Pay-per-view chronology
| ← Previous Guerra de Titanes | Next → Triplemanía XVII |

Rey de Reyes chronology
| ← Previous 2008 | Next → 2010 |

= Rey de Reyes (2009) =

2009 Lucha Libre AAA World Wide event

The Rey de Reyes 2009 (Spanish for "King of Kings") was a major annual professional wrestling show that also hosted that year's version of the Rey de Reyes tournament, produced by the Mexican wrestling promotion AAA. Rey de Reyes 2009 was a major professional wrestling event produced by AAA, which took place on March 15, 2009, at the Plaza de Toros Nuevo Progresso Bullfighting arena in Guadalajara, Jalisco, Mexico. The event was the 13th event produced under the Rey de Reyes name and also the 13th time that the Rey de Reyes tournament was held. Electroshock won the tournament, while El Mesias successfully defended the AAA Mega Championship against Chessman. The event also saw the surprise debuts of Marco Corleone and Dr. Wagner Jr. as well as the surprise return of Juventud Guerrera to the promotion.

==Production==
===Background===
Starting in 1997 and every year since then the Mexican Lucha Libre, or professional wrestling, company AAA has held a Rey de Reyes (Spanish for "King of Kings') show in the spring. The 1997 version was held in February, while all subsequent Rey de Reyes shows were held in March. As part of their annual Rey de Reyes event AAA holds the eponymious Rey de Reyes tournament to determine that specific year's Rey. Most years the show hosts both the qualifying round and the final match, but on occasion the qualifying matches have been held prior to the event as part of AAA's weekly television shows. The traditional format consists of four preliminary rounds, each a Four-man elimination match with each of the four winners face off in the tournament finals, again under elimination rules. There have been years where AAA has employed a different format to determine a winner. The winner of the Rey de Reyes tournament is given a large ornamental sword to symbolize their victory, but is normally not guaranteed any other rewards for winning the tournament, although some years becoming the Rey de Reyes has earned the winner a match for the AAA Mega Championship. From 1999 through 2009 AAA also held an annual Reina de Reinas ("Queen of Queens") tournament, but later turned that into an actual championship that could be defended at any point during the year, abandoning the annual tournament concept. The 2009 show was the 13th Rey de Reyes show in the series.

===Storylines===
The Rey de Reyes show featured nine professional wrestling matches with different wrestlers involved in pre-existing, scripted feuds, plots, and storylines. Wrestlers were portrayed as either heels (referred to as rudos in Mexico, those that portray the "bad guys") or faces (técnicos in Mexico, the "good guy" characters) as they followed a series of tension-building events, which culminated in a wrestling match or series of matches.
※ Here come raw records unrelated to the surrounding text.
-- ==== Sys2Proof/Laws/Ops.lean ====
section
/-! SUPPORT. Laws of the shared operations: what writing a register leaves, and that counters, vectors, module events, the error log,
the trace unit and the performance counters change nothing but what signals. One lemma for each operation; a frame proof cites
them and never unfolds the operation. -/

namespace Sys2Proof.Machine

/-! ### Register numbers -/

theorem RegId.code_inj {r r' : RegId} (h : r.code = r'.code) : r = r' := by
  have := congrArg RegId.ofNat h
  simpa [RegId.code, RegId.ofNat_ctorIdx] using this

theorem RegId.key_ne_of_ne {r r' : RegId} (h : r ≠ r') {w w' : Nat} (hw : w < 2 ^ 24) (hw' : w' < 2 ^ 24) : r.key w ≠ r'.key w' :=
  RegId.key_ne (fun e => h (RegId.code_inj e)) hw hw'

/-! ### Changes of registers and signals -/

namespace Block.OnlyRegs

variable {rs rs' : List (Fld × Nat)} {b b' b'' : Block}

theorem refl (rs : List (Fld × Nat)) (b : Block) : b.OnlyRegs rs b := ⟨rfl, fun _ _ _ _ _ => rfl⟩

theorem trans (h : b.OnlyRegs rs b') (h' : b'.OnlyRegs rs b'') : b.OnlyRegs rs b'' := by
  refine ⟨?_, fun g j hw h1 h2 => (h'.regs g j hw h1 h2).trans (h.regs g j hw h1 h2)⟩
  have e := h.rest
  have e' := h'.rest
  unfold Block.onlySignals at e e' ⊢
  rw [e']
  rw [e]

theorem mono (h : b.OnlyRegs rs b') (hs : ∀ r ∈ rs, r ∈ rs') : b.OnlyRegs rs' b' :=
  ⟨h.rest, fun g j hw h1 h2 => h.regs g j hw h1 (fun p hp => h2 p (hs p hp))⟩

theorem of_nil (h : b.OnlyRegs [] b') : b.OnlyRegs rs b' := h.mono (by simp)

theorem trans' {c : Block} (h' : b'.OnlyRegs rs c) (h : b.OnlyRegs rs b') : b.OnlyRegs rs c := h.trans h'

/-- A change of a field that signals. -/
theorem of_out (rs : List (Fld × Nat)) (b : Block) (x : OutSt) : b.OnlyRegs rs { b with out := x } := ⟨rfl, fun _ _ _ _ _ => rfl⟩
theorem of_hitch (rs : List (Fld × Nat)) (b : Block) (x : HitchSt) : b.OnlyRegs rs { b with hitch := x } := ⟨rfl, fun _ _ _ _ _ => rfl⟩
theorem of_trace (rs : List (Fld × Nat)) (b : Block) (x : TraceSt) : b.OnlyRegs rs { b with trace := x } := ⟨rfl, fun _ _ _ _ _ => rfl⟩
theorem of_errlog (rs : List (Fld × Nat)) (b : Block) (x : Sparse ErrEntry) : b.OnlyRegs rs { b with errlog := x } :=
  ⟨rfl, fun _ _ _ _ _ => rfl⟩

theorem foldl {α : Type} (l : List α) (f : Block → α → Block) (h : ∀ (a : α) (b : Block), a ∈ l → b.OnlyRegs rs (f b a)) (b : Block) :
    b.OnlyRegs rs (l.foldl f b) := by
  induction l generalizing b with
  | nil => exact refl rs b
  | cons a l ih =>
    exact (h a b (by simp)).trans (ih (fun a' b' ha => h a' b' (by simp [ha])) _)

theorem ite {p : Prop} [Decidable p] {x y : Block} (hx : p → b.OnlyRegs rs x) (hy : ¬p → b.OnlyRegs rs y) :
    b.OnlyRegs rs (if p then x else y) := by
  split
  · exact hx ‹_›
  · exact hy ‹_›

end Block.OnlyRegs

open Block.OnlyRegs

theorem Block.with_regs_signals (b : Block) (x : Sparse (BitVec 64)) : b.onlySignals { b with regs := x } := rfl

theorem Block.setWord_signals (b : Block) (r : RegId) (w v : Nat) : b.onlySignals (b.setWord r w v) := Block.with_regs_signals b _

theorem Block.rset_signals (b : Block) (f : Fld) (i v : Nat) : b.onlySignals (b.rset f i v) := Block.setWord_signals b _ _ _

theorem Block.setWord_only {rs : List (Fld × Nat)} {r : RegId} (hr : r ∈ signalRegs) (b : Block) {w : Nat} (hw : w < 2 ^ 24) (v : Nat) :
    b.OnlyRegs rs (b.setWord r w v) := by
  refine ⟨Block.setWord_signals b r w v, fun g j hw' h1 _ => ?_⟩
  unfold Block.rget
  rw [Block.word_setWord_ne b (RegId.key_ne_of_ne ?_ hw' hw)]
  rintro rfl
  exact h1 hr

theorem Block.sig_only {rs : List (Fld × Nat)} {f : Fld} (hr : f.reg ∈ signalRegs) (b : Block) {i : Nat} (hw : f.word i < 2 ^ 24)
    (v : Nat) : b.OnlyRegs rs (b.rset f i v) := Block.setWord_only hr b hw _

theorem Block.rset_only {rs : List (Fld × Nat)} {f : Fld} {i : Nat} (hf : f.fits = true) (h : (f, i) ∈ rs) (b : Block) (v : Nat) :
    b.OnlyRegs rs (b.rset f i v) := by
  constructor
  · exact Block.rset_signals b f i v
  · intro g j _ _ ha
    have hn : f.apart i g j := ha (f, i) h
    exact Block.rget_rset_ne b hf hn

theorem Block.count_only {rs : List (Fld × Nat)} {f : Fld} (hr : f.reg ∈ signalRegs) (b : Block) {i : Nat}
    (hw : f.word i < 2 ^ 24) (n : Nat) : b.OnlyRegs rs (b.count f i n) :=
  ite (fun _ => refl _ _) (fun _ => Block.sig_only hr b hw _)

theorem Block.countSat_only {rs : List (Fld × Nat)} {f : Fld} (hr : f.reg ∈ signalRegs) (b : Block) {i : Nat}
    (hw : f.word i < 2 ^ 24) (n : Nat) : b.OnlyRegs rs (b.countSat f i n) := Block.sig_only hr b hw _

theorem Block.counter_only {rs : List (Fld × Nat)} {f : Fld} {i : Nat} (hf : f.fits = true) (h : (f, i) ∈ rs) (b : Block) (n : Nat) :
    b.OnlyRegs rs (b.count f i n) := ite (fun _ => refl _ _) (fun _ => Block.rset_only hf h b _)

/-! ### Signals -/

theorem Block.sendVector_only (rs : List (Fld × Nat)) (b : Block) (v : Nat) : b.OnlyRegs rs (b.sendVector v) :=
  (of_out rs b _).trans (Block.count_only (by decide) _ (by decide) _)

theorem Block.fireVector_only (rs : List (Fld × Nat)) (b : Block) (v : Nat) : b.OnlyRegs rs (b.fireVector v) := by
  unfold Block.fireVector
  refine ite (fun _ => refl _ _) (fun hv => ite (fun _ => ite (fun _ => refl _ _) (fun _ => ?_)) (fun _ => Block.sendVector_only rs b v))
  exact (Block.setWord_only (by decide) b (by omega) _).trans (of_hitch rs _ _)

theorem Block.raiseEvent_only (rs : List (Fld × Nat)) (b : Block) (e : Nat) : b.OnlyRegs rs (b.raiseEvent e) := by
  unfold Block.raiseEvent
  exact (Block.sig_only (by decide) b (by decide) _).trans
    (ite (fun _ => Block.fireVector_only rs _ _) (fun _ => refl _ _))

theorem Block.traceDrop_only (rs : List (Fld × Nat)) (b : Block) (r : TraceRec) : b.OnlyRegs rs (b.traceDrop r) :=
  (of_trace rs b _).trans (Block.countSat_only (by decide) _ (by decide) _)

theorem Block.traceSettle_only (rs : List (Fld × Nat)) (b : Block) : b.OnlyRegs rs b.traceSettle := by
  unfold Block.traceSettle
  exact ite (fun _ => refl _ _) (fun _ => (of_trace rs b _).trans (foldl _ _ (fun a b _ => Block.traceDrop_only rs b a) _))

theorem Block.traceHalt_only (rs : List (Fld × Nat)) (b : Block) : b.OnlyRegs rs b.traceHalt := by
  unfold Block.traceHalt
  exact ite (fun _ => ((of_trace rs b _).trans (Block.sig_only (by decide) _ (by decide) _)).trans
    (Block.raiseEvent_only rs _ _)) (fun _ => refl _ _)

theorem Block.traceClosed_only (rs : List (Fld × Nat)) (b : Block) (q : Nat) : b.OnlyRegs rs (b.traceClosed q) := by
  unfold Block.traceClosed
  exact ite (fun _ => Block.traceHalt_only rs b) (fun _ => refl _ _)

theorem Block.traceAdd_only (rs : List (Fld × Nat)) (b : Block) (r : TraceRec) : b.OnlyRegs rs (b.traceAdd r) :=
  ite (fun _ => of_trace rs b _) (fun _ => (of_trace rs b _).trans (Block.traceClosed_only rs _ _))

theorem Block.tracePut_only (rs : List (Fld × Nat)) (b : Block) (r : TraceRec) : b.OnlyRegs rs (b.tracePut r) := by
  unfold Block.tracePut
  split
  · next n t0 t1 _ =>
    exact ((Block.traceAdd_only rs b _).trans (of_trace rs _ _)).trans
      (ite (fun _ => Block.traceAdd_only rs _ _) (fun _ => Block.countSat_only (by decide) _ (by decide) _))
  · exact ite (fun _ => Block.traceAdd_only rs _ _) (fun _ => Block.countSat_only (by decide) _ (by decide) _)

theorem Block.traceFlush_only (rs : List (Fld × Nat)) (b : Block) : b.OnlyRegs rs b.traceFlush := by
  unfold Block.traceFlush
  exact ite (fun _ => refl _ _) (fun _ => (of_trace rs b _).trans (Block.traceClosed_only rs _ _))

theorem Block.traceRec_only (rs : List (Fld × Nat)) (b : Block) (source kind rank ctx x y z : Nat) :
    b.OnlyRegs rs (b.traceRec source kind rank ctx x y z) := by
  unfold Block.traceRec
  refine ite (fun _ => ite (fun _ => (Block.traceSettle_only rs b).trans ?_)
    (fun _ => ite (fun _ => Block.countSat_only (by decide) _ (by decide) _) (fun _ => refl _ _))) (fun _ => refl _ _)
  exact ite (fun _ => of_trace rs _ _) (fun _ => ite (fun _ => Block.tracePut_only rs _ _) (fun _ => Block.traceDrop_only rs _ _))

theorem Block.tracePutHeld_only (rs : List (Fld × Nat)) (b : Block) : b.OnlyRegs rs b.tracePutHeld :=
  (of_trace rs b _).trans (foldl _ Block.tracePut (fun a b _ => Block.tracePut_only rs b a) _)

theorem Block.traceDropsEnd_only (rs : List (Fld × Nat)) (b : Block) : b.OnlyRegs rs b.traceDropsEnd := by
  unfold Block.traceDropsEnd
  split
  · exact (Block.traceAdd_only rs b _).trans (of_trace rs _ _)
  · exact refl rs b

theorem Block.triggerNote_only (rs : List (Fld × Nat)) (b : Block) : b.OnlyRegs rs b.triggerNote :=
  ((Block.sig_only (by decide) b (by decide) _).trans (Block.sig_only (by decide) _ (by decide) _)).trans
    (ite (fun _ => of_trace rs _ _) (fun _ => refl _ _))

theorem Block.trigger_only (rs : List (Fld × Nat)) (b : Block) (cause : Nat) : b.OnlyRegs rs (b.trigger cause) := by
  unfold Block.trigger
  refine ite (fun _ => ?_) (fun _ => refl _ _)
  refine (((Block.traceSettle_only rs b).trans (Block.tracePutHeld_only rs _)).trans (Block.traceDropsEnd_only rs _)).trans ?_
  exact ((Block.triggerNote_only rs _).trans (Block.tracePut_only rs _ _)).trans (Block.raiseEvent_only rs _ _)

theorem Block.mem_listed {b : Block} {r : RegId} {p : Nat × Nat} (h : p ∈ b.listed r) : p.1 < 2 ^ 24 := by
  unfold Block.listed at h
  rw [List.mem_filterMap] at h
  obtain ⟨q, _, hq⟩ := h
  split at hq
  · cases hq
    exact Nat.mod_lt _ (by decide)
  · cases hq

theorem Block.perfCross_only (rs : List (Fld × Nat)) (b : Block) (k count th : Nat) (trig : Bool) :
    b.OnlyRegs rs (b.perfCross k count th trig) :=
  (((Block.sig_only (by decide) b (by decide) _).trans (Block.raiseEvent_only rs _ _)).trans
    (Block.traceRec_only rs _ _ _ _ _ _ _ _)).trans (ite (fun _ => Block.trigger_only rs _ _) (fun _ => refl _ _))

theorem Block.perf_only (rs : List (Fld × Nat)) (b : Block) (source event sub ctx n : Nat) :
    b.OnlyRegs rs (b.perf source event sub ctx n) := by
  unfold Block.perf
  refine ite (fun _ => refl _ _) (fun _ => foldl _ _ (fun kv b hkv => ?_) b)
  have hk : Fld.PERF_CTR_COUNT.word kv.1 < 2 ^ 24 := by
    have h1 : Fld.PERF_CTR_COUNT.word kv.1 = kv.1 := by
      show kv.1 * Fld.PERF_CTR_COUNT.reg.words + 0 = kv.1
      have : Fld.PERF_CTR_COUNT.reg.words = 1 := by decide
      rw [this]; omega
    rw [h1]
    exact Block.mem_listed hkv
  refine ite (fun _ => (Block.count_only (by decide) b hk n).trans ?_) (fun _ => refl _ _)
  exact ite (fun _ => Block.perfCross_only rs _ _ _ _ _) (fun _ => refl _ _)

theorem Block.errStore_only (rs : List (Fld × Nat)) (b : Block) (e : ErrIn) : b.OnlyRegs rs (b.errStore e) :=
  ((of_errlog rs b _).trans (Block.sig_only (by decide) _ (by decide) _)).trans
    (ite (fun _ => (Block.countSat_only (by decide) _ (by decide) _).trans (Block.raiseEvent_only rs _ _))
      (fun _ => refl _ _))

theorem Block.errLog_only (rs : List (Fld × Nat)) (b : Block) (e : ErrIn) : b.OnlyRegs rs (b.errLog e) :=
  (((((Block.errStore_only rs b e).trans (Block.raiseEvent_only rs _ _)).trans
    (Block.count_only (by decide) _ (by decide) _)).trans (Block.count_only (by decide) _ (by decide) _)).trans
    (Block.traceRec_only rs _ _ _ _ _ _ _ _)).trans (ite (fun _ => Block.trigger_only rs _ _) (fun _ => refl _ _))

theorem Block.accessError_only (rs : List (Fld × Nat)) (b : Block) (source : Nat) (cmd : Option (Nat × Nat)) (status addr ctx : Nat) :
    b.OnlyRegs rs (b.accessError source cmd status addr ctx) := Block.errLog_only rs b _

theorem Block.lostEntry_only (rs : List (Fld × Nat)) (b : Block) (e : ErrIn) (g : Bool) : b.OnlyRegs rs (b.lostEntry e g) :=
  (Block.errLog_only rs b _).trans (ite (fun _ => Block.errLog_only rs _ _) (fun _ => refl _ _))

theorem Block.interruption_only (rs : List (Fld × Nat)) (b : Block) (ns : Nat) : b.OnlyRegs rs (b.interruption ns) :=
  ite (fun _ => Block.sig_only (by decide) b (by decide) _) (fun _ => refl _ _)

theorem Block.absorbed_only (rs : List (Fld × Nat)) (b : Block) (e : ErrIn) : b.OnlyRegs rs (b.absorbed e) :=
  (((Block.count_only (by decide) b (by decide) _).trans (Block.interruption_only rs _ _)).trans
    (Block.errLog_only rs _ _)).trans (Block.perf_only rs _ _ _ _ _ _)

theorem Block.coreInterrupt_only (rs : List (Fld × Nat)) (b : Block) (core : Nat) : b.OnlyRegs rs (b.coreInterrupt core) := of_out rs b _

theorem Block.answer_only (rs : List (Fld × Nat)) (b : Block) (bs : List Byte) : b.OnlyRegs rs (b.answer bs) :=
  (of_out rs b _).trans (Block.count_only (by decide) _ (by decide) _)

end Sys2Proof.Machine
end

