/-- Settles O24: TRACE_CONTROL's operations are rows of one way, save TRACE_MARK, which every context may order, and a staged quire goes where its
buffer is. That TRACE_MARK's record bears source 0x058 and rank 6 is log entry 35's. -/
theorem traceResults : Obligations.TraceResults := by
  refine ⟨?control, fun s id p c hl h hop => (traceMark_isEngineRow id p).does hl h (decide_eq_true hop),
    fun s q rest hl hstaged hsize => ⟨fun hloc hcut => execQuireWrite_host hl hstaged hsize hloc hcut,
      fun b hloc hwrite => execQuireWrite_device hl hstaged hsize hloc hwrite⟩⟩
  intro s id p c hl h hctx b
  refine ⟨?start, fun hop => (traceStop_isTraceRow id p).does hl h hctx (decide_eq_true hop),
    fun hop => (traceTrigger_isTraceRow id p).does hl h hctx (decide_eq_true hop),
    fun hop => (traceFlush_isTraceRow id p).does hl h hctx (decide_eq_true hop)⟩
  intro hop hsize
  rw [(traceStart_isTraceRow id p).does hl h hctx (decide_eq_true (.inl hop)), if_neg (by omega), if_neg hsize]
  unfold b
  split <;> rfl

end Sys2Proof.Machine
end
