/-- A command that changes a context's state is a FRAME_START, or an MB_DECODE or MB_ABORT on that context (R31). -/
theorem State.Executes.of_context_ne {v : Fin 4} (h : s.Executes t) (hf : s.FrameSound)
    (hne : (t.context v).state ≠ (s.context v).state) :
    decode s.cmdWord = .ok .frameStart
      ∨ (∃ field, decode s.cmdWord = .ok (.mbDecode v field) ∧ (s.context v).state = .run ∧ (t.context v).state = .done)
      ∨ (decode s.cmdWord = .ok (.mbAbort v) ∧ (s.context v).state = .run ∧ (t.context v).state = .failed) := by
  cases h with
  | rejectsFrame hw | latchesFrame hw => exact .inl hw
  | places vb field hw hr ws n hws =>
    obtain rfl : vb = v := State.eq_of_context_setContext_ne (s := { s with mem := _, draws := n }) hne
    have ht : ((({ s with mem := Memory.writeAll s.mem ws, draws := n } : State).setContext vb
        (s.context vb).advance).autoClearCoef.context vb) = (s.context vb).advance := State.context_setContext_same ..
    rw [ht] at hne ⊢
    exact .inr (.inl ⟨field, hw, hr.state_eq_run (hr.hasFrame hf), (s.context vb).advance_state.resolve_left hne⟩)
  | aborts vb hw hr =>
    obtain rfl : vb = v := State.eq_of_context_setContext_ne hne
    exact .inr (.inr ⟨hw, hr.state_eq_run (hr.hasFrame hf), congrArg Context.state (s.context_setContext_same vb _)⟩)
  | _ => exact absurd rfl hne

/-- A reset makes every context IDLE (R31, R52). -/
theorem State.Resets.context_state (h : s.Resets t) (v : Fin 4) : (t.context v).state = .idle := by
  obtain ⟨-, -, -, hctx⟩ := h.noGeometry
  rw [hctx v]
  rfl

/-! ## The error record -/

/-- A command that changes the error record sets ERR, or is a FRAME_START (R302, R303). -/
theorem State.Executes.of_errorRecord_ne (h : s.Executes t)
    (hne : (t.errCode, t.errVb, t.errMb) ≠ (s.errCode, s.errVb, s.errMb)) :
    t.intStatus.getLsbD 1 = true ∨ decode s.cmdWord = .ok .frameStart := by
  cases h with
  | raises | aborts | endsUnfinished => exact .inl (by simp)
  | rejectsFrame hw | latchesFrame hw => exact .inr hw
  | nothing | places | endsFrame => exact absurd rfl hne

/-- A host operation keeps the contexts and the error record, or it is a soft reset (R31, R302, R341). -/
theorem State.HostMoves.reset_or_kept {op : HostOp} (h : s.HostMoves op t) :
    (∃ d, op = .write .word 0x004 d ∧ d.getLsbD 0 = true ∧ s.Resets t)
      ∨ (t.ctx = s.ctx ∧ (t.errCode, t.errVb, t.errMb) = (s.errCode, s.errVb, s.errMb)) := by
  cases h with
  | resets d hd ht => exact .inl ⟨d, rfl, hd, ht⟩
  | _ => exact .inr ⟨rfl, rfl⟩

/-! ## Memory -/

/-- With an MB_DECODE in flight that passes its checks, the bytes to come are those it writes (R85). -/
theorem State.pendingWrites_of_mbDecode {vb : Fin 4} {field : Bool} (hb : s.busy = true)
    (hw : decode s.cmdWord = .ok (.mbDecode vb field)) (hr : s.Runs vb) :
    s.pendingWrites = s.mbWritesWith Config.idct vb field := by
  simp [State.pendingWrites, hb, hw, State.ctxError?_eq_none.2 hr]

/-- Bytes to come belong to a command in flight. -/
theorem State.busy_of_mem_pendingWrites {w : ByteAt} (h : w ∈ s.pendingWrites) : s.busy = true := by
  by_contra hb
  simp [State.pendingWrites, hb] at h

/-- A byte that a list of writes changes is one of them. -/
theorem Memory.mem_of_read_writeAll_ne {m : List Host.Cell} {ws : List ByteAt} {a : Nat}
    (h : Memory.read (Memory.writeAll m ws) a ≠ Memory.read m a) :
    ∃ v, (a, v) ∈ ws ∧ Memory.read (Memory.writeAll m ws) a = some v :=
  (Memory.read_writeAll_cases m ws a).resolve_left h

/-- A command in flight changes a byte only to what it was to write there (R83). -/
theorem State.Executes.of_read_ne {a : Nat} (h : s.Executes t) (hb : s.busy = true)
    (hne : Memory.read t.mem a ≠ Memory.read s.mem a) : ∃ v, (a, v) ∈ s.pendingWrites ∧ Memory.read t.mem a = some v := by
  cases h with
  | places vb field hw hr ws n hws =>
    obtain ⟨v, hv, hread⟩ := Memory.mem_of_read_writeAll_ne hne
    exact ⟨v, s.pendingWrites_of_mbDecode hb hw hr ▸ (hws _ hv).1, hread⟩
  | _ => exact absurd rfl hne

/-- A reset changes a byte only to what the aborted command was to write there (R342, R343). -/
theorem State.Resets.of_read_ne {a : Nat} (h : s.Resets t) (hne : Memory.read t.mem a ≠ Memory.read s.mem a) :
    ∃ v, (a, v) ∈ s.pendingWrites ∧ s.busy = true ∧ t.busy = false ∧ Memory.read t.mem a = some v := by
  obtain ⟨_, k, ⟨ws, n, hws, rfl⟩, rfl⟩ := h
  obtain ⟨v, hv, hread⟩ := Memory.mem_of_read_writeAll_ne hne
  have hpending := (hws _ hv).1
  exact ⟨v, hpending, State.busy_of_mem_pendingWrites hpending, rfl, hread⟩

/-- A host operation that changes a byte is a soft reset or a store to it (R70, R85). -/
theorem State.HostMoves.of_read_ne {op : HostOp} {a : Nat} (h : s.HostMoves op t)
    (hne : Memory.read t.mem a ≠ Memory.read s.mem a) :
    s.Resets t ∨ ∃ b v, op = .store b v ∧ b.toNat = a ∧ Memory.read t.mem a = some v := by
  cases h with
  | resets d hd ht => exact .inl ht
  | stores b v hm =>
    have hba : b.toNat = a := by
      by_contra hba
      exact hne (Memory.read_write_other hba)
    exact .inr ⟨b, v, rfl, hba, hba ▸ Memory.read_write_same ..⟩
  | _ => exact absurd rfl hne

end

end Sys2Proof.Machine
end

section
/-! The obligations on what a step may change (10_state.md, 20_memory.md, 60_exceptions.md). -/

namespace Sys2Proof.Machine

/-- Settles O16: a step that sets a flag is a completion, for CMD_DONE and ERR, or a dropped write, for OVR. -/
theorem eventFlagsHaveTheirOwnSteps : Obligations.EventFlagsHaveTheirOwnSteps := by
  unfold Obligations.EventFlagsHaveTheirOwnSteps
  intro s t h
  have hstep := State.steps_of_step h
  refine ⟨fun hs ht => ?cmdDone, fun hs ht => ?ovr⟩
  case cmdDone =>
    obtain ⟨-, hcompletion⟩ | ⟨hi, -⟩ := hstep.of_set hs ht
    · exact hcompletion
    · exact nomatch hi
  case ovr =>
    obtain ⟨hi, -⟩ | ⟨-, hdropped⟩ := hstep.of_set hs ht
    · exact absurd hi (Nat.lt_irrefl 2)
    · exact hdropped

/-- Settles O18: of all that a step can do, these change a context. -/
theorem contextStateTransitions : Obligations.ContextStateTransitions := by
  unfold Obligations.ContextStateTransitions
  intro s t v hs h hne
  cases State.steps_of_step h with
  | idles rest hb => exact absurd rfl hne
  | completes rest hin hb hu => exact .inl ⟨hb, rfl, hu.of_context_ne hs.frame hne⟩
  | host op rest hin ht =>
    obtain ⟨d, rfl, hd, hreset⟩ | ⟨hctx, -⟩ := ht.reset_or_kept
    · exact .inr (.inl ⟨⟨d, rest, hin, hd⟩, hreset.context_state v⟩)
    · exact absurd (by rw [State.context, hctx]; rfl) hne
  | powersOn rest hin ht => exact .inr (.inr ⟨⟨rest, hin⟩, ht.context_state v⟩)

/-- Settles O50: of all that a step can do, these change the error record. -/
theorem errorRecordChangesOnlyAtCompletion : Obligations.ErrorRecordChangesOnlyAtCompletion := by
  unfold Obligations.ErrorRecordChangesOnlyAtCompletion
  intro s t h hne
  cases State.steps_of_step h with
  | idles rest hb => exact absurd rfl hne
  | completes rest hin hb hu =>
    refine .inl ⟨hb, rfl, by simp, (hu.of_errorRecord_ne hne).imp_left fun herr => ?_⟩
    simp [herr]
  | host op rest hin ht =>
    obtain ⟨d, rfl, hd, hreset⟩ | ⟨-, hkept⟩ := ht.reset_or_kept
    · exact .inr ⟨.inl ⟨d, rest, hin, hd⟩, hreset.errorRecord⟩
    · exact absurd hkept hne
  | powersOn rest hin ht => exact .inr ⟨.inr ⟨rest, hin⟩, ht.errorRecord⟩

/-- Settles O56: of all that a step can do, these change a byte. -/
theorem onlyMbDecodeAndStoresChangeMemory : Obligations.OnlyMbDecodeAndStoresChangeMemory := by
  unfold Obligations.OnlyMbDecodeAndStoresChangeMemory
  intro s t a h hne
  cases State.steps_of_step h with
  | idles rest hb => exact absurd rfl hne
  | completes rest hin hb hu =>
    obtain ⟨v, hv, hread⟩ := hu.of_read_ne hb hne
    exact .inl ⟨v, hv, hb, rfl, hread⟩
  | host op rest hin ht =>
    obtain hreset | ⟨b, v, rfl, hba, hread⟩ := ht.of_read_ne hne
    · exact .inl (hreset.of_read_ne hne)
    · exact .inr ⟨b, v, rest, hin, hba, hread⟩
  | powersOn rest hin ht => exact .inl (ht.of_read_ne hne)

end Sys2Proof.Machine
end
The full list of participants in the "Rey de Reyes" tournament was announced over a couple of weeks leading up to the show. With 16 names it followed the traditional tournament format of qualifying rounds early in the evening and a 4-way elimination match as the final. the full announced list of participants announced were: Silver King, Alan Stone, Octagón, Super Fly, Black Abyss, Escoria, Abismo Negro, Electroshock, Joe Líder, Dark Ozz, Latin Lover, Nicho "El Millonario", El Elegido, La Parka, Psycho Clown, and Super Porky. Group one: Abismon Negro, Latin Lover, Dark Ozz and Black Abyss. Group two: El Elegido, Alan Stone, Silver King and Joe Líder. Group three: Octagón, Super Fly, Electroshock and Nicho "El Millonario". Group four: La Parka, Super Porky, Dark Escoria and Psycho Clown. In the days leading up to the event it was announced that Psycho Clown had been replaced by Kenzo Suzuki without any explanation.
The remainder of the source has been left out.